Problem-Solving Strategy:

• Step 1: Get your equation into standard form [latex]y' + p(x)y = q(x)[/latex]
• Step 2: Calculate [latex]\mu(x) = e^{\int p(x)dx}[/latex] (no constant needed here!)
• Step 3: Multiply the entire equation by [latex]\mu(x)[/latex]
• Step 4: The left side becomes [latex]\frac{d}{dx}[\mu(x)y][/latex], so integrate both sides
• Step 5: Solve for [latex]y[/latex] and apply initial conditions if given

After multiplying by [latex]\mu(x)[/latex], the left side always becomes [latex]\frac{d}{dx}[\mu(x)y] = \mu(x)q(x)[/latex]. This isn’t magic—it’s the product rule working in reverse.

The Main Idea 

Population growth models evolve from simple exponential growth to more realistic patterns that account for environmental limits. The derivative [latex]\frac{dP}{dt}[/latex] represents how fast a population is changing at any given moment.

Exponential Growth: The equation [latex]\frac{dP}{dt} = rP[/latex] creates unlimited J-shaped growth where bigger populations grow faster.

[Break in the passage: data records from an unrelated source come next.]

/-- ADC_GAIN_WRITE, CAL_OFFSET_COMMIT and TDAC_WRITE (R206, R207, R218, R225): a gain outside GMIN-GMAX is ignored, one written during a conversion of the input waits for its end, the gain in force is no change, another one is
a change from this TCLK; a commit without a request is late, one beyond the limit is refused, an accepted one takes the host's offsets; the
test DAC takes its target as it turns on, keeps it while it is on, and its input's gain changes as it turns on and off. -/
def Obligations.AdcRegisters : Prop :=
  ∀ (s : State) (by_ : Agent) (v : Word), s.due = [] →
    (∀ j : Fin 64, s.Admits by_ (ADC_IN.addr j) true v →
      let g := bitsOf v 0 3
      let inRange := s.fld ADC_IN_GMIN j ≤ g ∧ g ≤ s.fld ADC_IN_GMAX j
      (¬inRange → exec (.adcGainWrite by_ j v) s = .next s.busOk)
      ∧ (inRange → s.converting j = true → ∃ t, exec (.adcGainWrite by_ j v) s = .next t ∧ tget none t.gainNext j = some (g, s.now)
          ∧ t.fld ADC_IN_GAIN j = s.fld ADC_IN_GAIN j ∧ s.Only t [.bus, .gainNext] [])
      ∧ (inRange → s.converting j = false → s.fld ADC_IN_GAIN j = g → tget none s.gainNext j = none → exec (.adcGainWrite by_ j v) s = .next s.busOk)
      ∧ (inRange → s.converting j = false → s.fld ADC_IN_GAIN j ≠ g → ∃ t, exec (.adcGainWrite by_ j v) s = .next t
          ∧ t.fld ADC_IN_GAIN j = g ∧ tget none t.gainAt j.val = some s.now ∧ tget false t.gchg j.val = true ∧ tget none t.gainNext j = none
          ∧ s.Only t [.bus, .gainAt, .gchg, .gainNext] [ADC_IN.addr j, ADC_CNT.addr (s.fld ADC_IN_CONV j)]))
    ∧ (∀ a : Fin 4, s.Admits by_ (ADC_CALDEC.addr a) true 1 →
      let lim : Int := s.fld ADC_CALLIM_LIM a
      let ok := ∀ g < 5, s.sfld ADC_HOFS a g - s.calOfs a g ≤ lim ∧ -lim ≤ s.sfld ADC_HOFS a g - s.calOfs a g
      (s.flag ADC_CALDEC_REQ a = false → ∃ t, exec (.calOffsetCommit by_ a) s = .next t ∧ t.fld ADC_CALDEC_RESULT a = 2
          ∧ t.fld SYS_FNSTAT_LATE = min (2 ^ SYS_FNSTAT_LATE.len - 1) (s.fld SYS_FNSTAT_LATE + 1) ∧ s.Only t [.bus] [ADC_CALDEC.addr a, SYS_FNSTAT.addr])
      ∧ (s.flag ADC_CALDEC_REQ a = true → ¬ok → ∃ t, exec (.calOffsetCommit by_ a) s = .next t ∧ t.fld ADC_CALDEC_RESULT a = 3 ∧ s.Only t [.bus] [ADC_CALDEC.addr a])
      ∧ (s.flag ADC_CALDEC_REQ a = true → ok → ∃ t, exec (.calOffsetCommit by_ a) s = .next t
          ∧ (∀ g < 5, t.sfld ADC_OFS a g = s.sfld ADC_HOFS a g) ∧ t.flag ADC_CALDEC_REQ a = false ∧ t.fld ADC_CALDEC_RESULT a = 1
          ∧ t.ad a = { s.ad a with stale := false } ∧ t.askOf fnCaltrk a = none
          ∧ s.Only t [.bus, .adc, .ask] (ADC_CALDEC.addr a :: (List.range 5).map (ADC_OFS.addr a ·))))
    ∧ (s.Admits by_ TDAC_CTRL.addr true v →
      let on := bitsOf v 31 1 = 1
      let was := s.flag TDAC_CTRL_EN
      let old := s.fld TDAC_CTRL_TARGET
      ∃ t, exec (.tdacWrite by_ v) s = .next t ∧ t.fld TDAC_CTRL_CODE = bitsOf v 0 12
        ∧ (t.flag TDAC_CTRL_EN = true ↔ on) ∧ (t.flag TDAC_STAT_CONN = true ↔ on) ∧ t.fld TDAC_CTRL_TARGET = (if was then old else bitsOf v 16 6)
        ∧ (on → was = false → tget none t.gainAt (bitsOf v 16 6) = some s.now ∧ tget false t.gchg (bitsOf v 16 6) = true)
        ∧ (¬on → was = true → tget none t.gainAt old = some s.now ∧ tget false t.gchg old = true)
        ∧ ((on ↔ was = true) → s.Only t [.bus] [TDAC_CTRL.addr, TDAC_STAT.addr]) ∧ s.OnlyParts t [.bus, .gainAt, .gchg])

This works well for small populations with abundant resources, but it predicts unrealistic infinite growth over time.

Logistic Growth Model: The equation [latex]\frac{dP}{dt} = rP\left(1 - \frac{P}{K}\right)[/latex] creates realistic S-shaped growth curves by incorporating carrying capacity.

How the Logistic Model Behaves:

• When [latex]P[/latex] is small: [latex]\frac{P}{K} \approx 0[/latex], so growth looks nearly exponential
• As [latex]P[/latex] approaches [latex]K[/latex]: The term [latex]\left(1 - \frac{P}{K}\right)[/latex] shrinks, slowing growth
• When [latex]P = K[/latex]: Growth rate becomes zero (equilibrium)
• When [latex]P > K[/latex]: Growth rate turns negative, population decreases toward [latex]K[/latex]

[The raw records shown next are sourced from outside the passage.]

@[simp] theorem State.setFlag_tb (f : Fld) (b : Bool) (n k : Nat) : (s.setFlag f b n k).tb = s.tb := (rfl)
@[simp] theorem State.setFlag_base (f : Fld) (b : Bool) (n k : Nat) : (s.setFlag f b n k).base = s.base := (rfl)
@[simp] theorem State.setFlag_sram (f : Fld) (b : Bool) (n k : Nat) : (s.setFlag f b n k).sram = s.sram := (rfl)
@[simp] theorem State.setFlag_tcm (f : Fld) (b : Bool) (n k : Nat) : (s.setFlag f b n k).tcm = s.tcm := (rfl)
@[simp] theorem State.setFlag_flash (f : Fld) (b : Bool) (n k : Nat) : (s.setFlag f b n k).flash = s.flash := (rfl)
@[simp] theorem State.setFlag_bus (f : Fld) (b : Bool) (n k : Nat) : (s.setFlag f b n k).bus = s.bus := (rfl)
@[simp] theorem State.setFlag_rdLatch (f : Fld) (b : Bool) (n k : Nat) : (s.setFlag f b n k).rdLatch = s.rdLatch := (rfl)
@[simp] theorem State.setFlag_wrLatch (f : Fld) (b : Bool) (n k : Nat) : (s.setFlag f b n k).wrLatch = s.wrLatch := (rfl)
@[simp] theorem State.setFlag_cores (f : Fld) (b : Bool) (n k : Nat) : (s.setFlag f b n k).cores = s.cores := (rfl)
@[simp] theorem State.setFlag_nest (f : Fld) (b : Bool) (n k : Nat) : (s.setFlag f b n k).nest = s.nest := (rfl)
@[simp] theorem State.setFlag_angle (f : Fld) (b : Bool) (n k : Nat) : (s.setFlag f b n k).angle = s.angle := (rfl)
@[simp] theorem State.setFlag_trk (f : Fld) (b : Bool) (n k : Nat) : (s.setFlag f b n k).trk = s.trk := (rfl)
@[simp] theorem State.setFlag_strm (f : Fld) (b : Bool) (n k : Nat) : (s.setFlag f b n k).strm = s.strm := (rfl)
@[simp] theorem State.setFlag_jrnReq (f : Fld) (b : Bool) (n k : Nat) : (s.setFlag f b n k).jrnReq = s.jrnReq := (rfl)
@[simp] theorem State.setFlag_jrnHandle (f : Fld) (b : Bool) (n k : Nat) : (s.setFlag f b n k).jrnHandle = s.jrnHandle := (rfl)
@[simp] theorem State.setFlag_fco (f : Fld) (b : Bool) (n k : Nat) : (s.setFlag f b n k).fco = s.fco := (rfl)
@[simp] theorem State.setFlag_cls (f : Fld) (b : Bool) (n k : Nat) : (s.setFlag f b n k).cls = s.cls := (rfl)
@[simp] theorem State.setFlag_husk (f : Fld) (b : Bool) (n k : Nat) : (s.setFlag f b n k).husk = s.husk := (rfl)
@[simp] theorem State.setFlag_pad (f : Fld) (b : Bool) (n k : Nat) : (s.setFlag f b n k).pad = s.pad := (rfl)
@[simp] theorem State.setFlag_chan (f : Fld) (b : Bool) (n k : Nat) : (s.setFlag f b n k).chan = s.chan := (rfl)
@[simp] theorem State.setFlag_task (f : Fld) (b : Bool) (n k : Nat) : (s.setFlag f b n k).task = s.task := (rfl)
@[simp] theorem State.setFlag_adc (f : Fld) (b : Bool) (n k : Nat) : (s.setFlag f b n k).adc = s.adc := (rfl)
@[simp] theorem State.setFlag_gainAt (f : Fld) (b : Bool) (n k : Nat) : (s.setFlag f b n k).gainAt = s.gainAt := (rfl)
@[simp] theorem State.setFlag_gchg (f : Fld) (b : Bool) (n k : Nat) : (s.setFlag f b n k).gchg = s.gchg := (rfl)
@[simp] theorem State.setFlag_gainNext (f : Fld) (b : Bool) (n k : Nat) : (s.setFlag f b n k).gainNext = s.gainNext := (rfl)
@[simp] theorem State.setFlag_knk (f : Fld) (b : Bool) (n k : Nat) : (s.setFlag f b n k).knk = s.knk := (rfl)
@[simp] theorem State.setFlag_enc (f : Fld) (b : Bool) (n k : Nat) : (s.setFlag f b n k).enc = s.enc := (rfl)
@[simp] theorem State.setFlag_nt (f : Fld) (b : Bool) (n k : Nat) : (s.setFlag f b n k).nt = s.nt := (rfl)
@[simp] theorem State.setFlag_tmr (f : Fld) (b : Bool) (n k : Nat) : (s.setFlag f b n k).tmr = s.tmr := (rfl)
@[simp] theorem State.setFlag_psq (f : Fld) (b : Bool) (n k : Nat) : (s.setFlag f b n k).psq = s.psq := (rfl)
@[simp] theorem State.setFlag_gpin (f : Fld) (b : Bool) (n k : Nat) : (s.setFlag f b n k).gpin = s.gpin := (rfl)
@[simp] theorem State.setFlag_mkLast (f : Fld) (b : Bool) (n k : Nat) : (s.setFlag f b n k).mkLast = s.mkLast := (rfl)
@[simp] theorem State.setFlag_mkPrev (f : Fld) (b : Bool) (n k : Nat) : (s.setFlag f b n k).mkPrev = s.mkPrev := (rfl)
@[simp] theorem State.setFlag_angPast (f : Fld) (b : Bool) (n k : Nat) : (s.setFlag f b n k).angPast = s.angPast := (rfl)
@[simp] theorem State.setFlag_pwr (f : Fld) (b : Bool) (n k : Nat) : (s.setFlag f b n k).pwr = s.pwr := (rfl)
@[simp] theorem State.setFlag_slp (f : Fld) (b : Bool) (n k : Nat) : (s.setFlag f b n k).slp = s.slp := (rfl)
@[simp] theorem State.setFlag_roll (f : Fld) (b : Bool) (n k : Nat) : (s.setFlag f b n k).roll = s.roll := (rfl)
@[simp] theorem State.setFlag_acn (f : Fld) (b : Bool) (n k : Nat) : (s.setFlag f b n k).acn = s.acn := (rfl)
@[simp] theorem State.setFlag_img (f : Fld) (b : Bool) (n k : Nat) : (s.setFlag f b n k).img = s.img := (rfl)
@[simp] theorem State.setFlag_gw (f : Fld) (b : Bool) (n k : Nat) : (s.setFlag f b n k).gw = s.gw := (rfl)
@[simp] theorem State.setFlag_links (f : Fld) (b : Bool) (n k : Nat) : (s.setFlag f b n k).links = s.links := (rfl)
@[simp] theorem State.setFlag_cal (f : Fld) (b : Bool) (n k : Nat) : (s.setFlag f b n k).cal = s.cal := (rfl)
@[simp] theorem State.setFlag_dbg (f : Fld) (b : Bool) (n k : Nat) : (s.setFlag f b n k).dbg = s.dbg := (rfl)
@[simp] theorem State.setFlag_calForce (f : Fld) (b : Bool) (n k : Nat) : (s.setFlag f b n k).calForce = s.calForce := (rfl)
@[simp] theorem State.setFlag_calUse (f : Fld) (b : Bool) (n k : Nat) : (s.setFlag f b n k).calUse = s.calUse := (rfl)
@[simp] theorem State.setFlag_ask (f : Fld) (b : Bool) (n k : Nat) : (s.setFlag f b n k).ask = s.ask := (rfl)
@[simp] theorem State.setFlag_switched (f : Fld) (b : Bool) (n k : Nat) : (s.setFlag f b n k).switched = s.switched := (rfl)
@[simp] theorem State.setFlag_due (f : Fld) (b : Bool) (n k : Nat) : (s.setFlag f b n k).due = s.due := (rfl)
@[simp] theorem State.setFlag_sent (f : Fld) (b : Bool) (n k : Nat) : (s.setFlag f b n k).sent = s.sent := (rfl)
@[simp] theorem State.setFlag_free (f : Fld) (b : Bool) (n k : Nat) : (s.setFlag f b n k).free = s.free := (rfl)
@[simp] theorem State.setFlag_pending (f : Fld) (b : Bool) (n k : Nat) : (s.setFlag f b n k).pending = s.pending := (rfl)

Real populations face constraints like limited food, space, and resources. This leads to the concept of carrying capacity [latex]K[/latex]—the maximum population an environment can sustain long-term. Carrying capacity acts like a population magnet—populations below [latex]K[/latex] grow toward it, populations above [latex]K[/latex] decline toward it. This creates the characteristic S-curve that starts exponential, slows down, and levels off at the carrying capacity.

The Main Idea 

The logistic differential equation [latex]\frac{dP}{dt} = rP\left(1 - \frac{P}{K}\right)[/latex] can be solved exactly using separation of variables, giving us the complete formula for realistic population growth.

The solution process involves separating variables to get [latex]\frac{dP}{P(K-P)} = \frac{r}{K}dt[/latex], then using partial fraction decomposition on the left side: [latex]\frac{K}{P(K-P)} = \frac{1}{P} + \frac{1}{K-P}[/latex]. After integration and algebraic manipulation, we arrive at the general solution.

The Complete Solution: [latex]P(t) = \frac{P_0 K e^{rt}}{(K-P_0) + P_0 e^{rt}}[/latex]

Key Behaviors of This Solution:

• When [latex]t \to -\infty[/latex]: [latex]P(t) \to 0[/latex] (population approaches zero in distant past)
• When [latex]t \to \infty[/latex]: [latex]P(t) \to K[/latex] (population approaches carrying capacity)
• The curve is S-shaped, starting slow, accelerating, then leveling off

The Inflection Point: The population growth changes from accelerating to decelerating at [latex]t = \frac{1}{r}\ln\frac{K-P_0}{P_0}[/latex], which occurs when the population reaches exactly [latex]P = \frac{K}{2}[/latex] (half the carrying capacity). This is where the growth rate is fastest.

Equilibrium Solutions: [latex]P = 0[/latex] (extinction) and [latex]P = K[/latex] (carrying capacity) are constant solutions. The first is unstable (small populations grow away from zero), while the second is stable (populations approach the carrying capacity).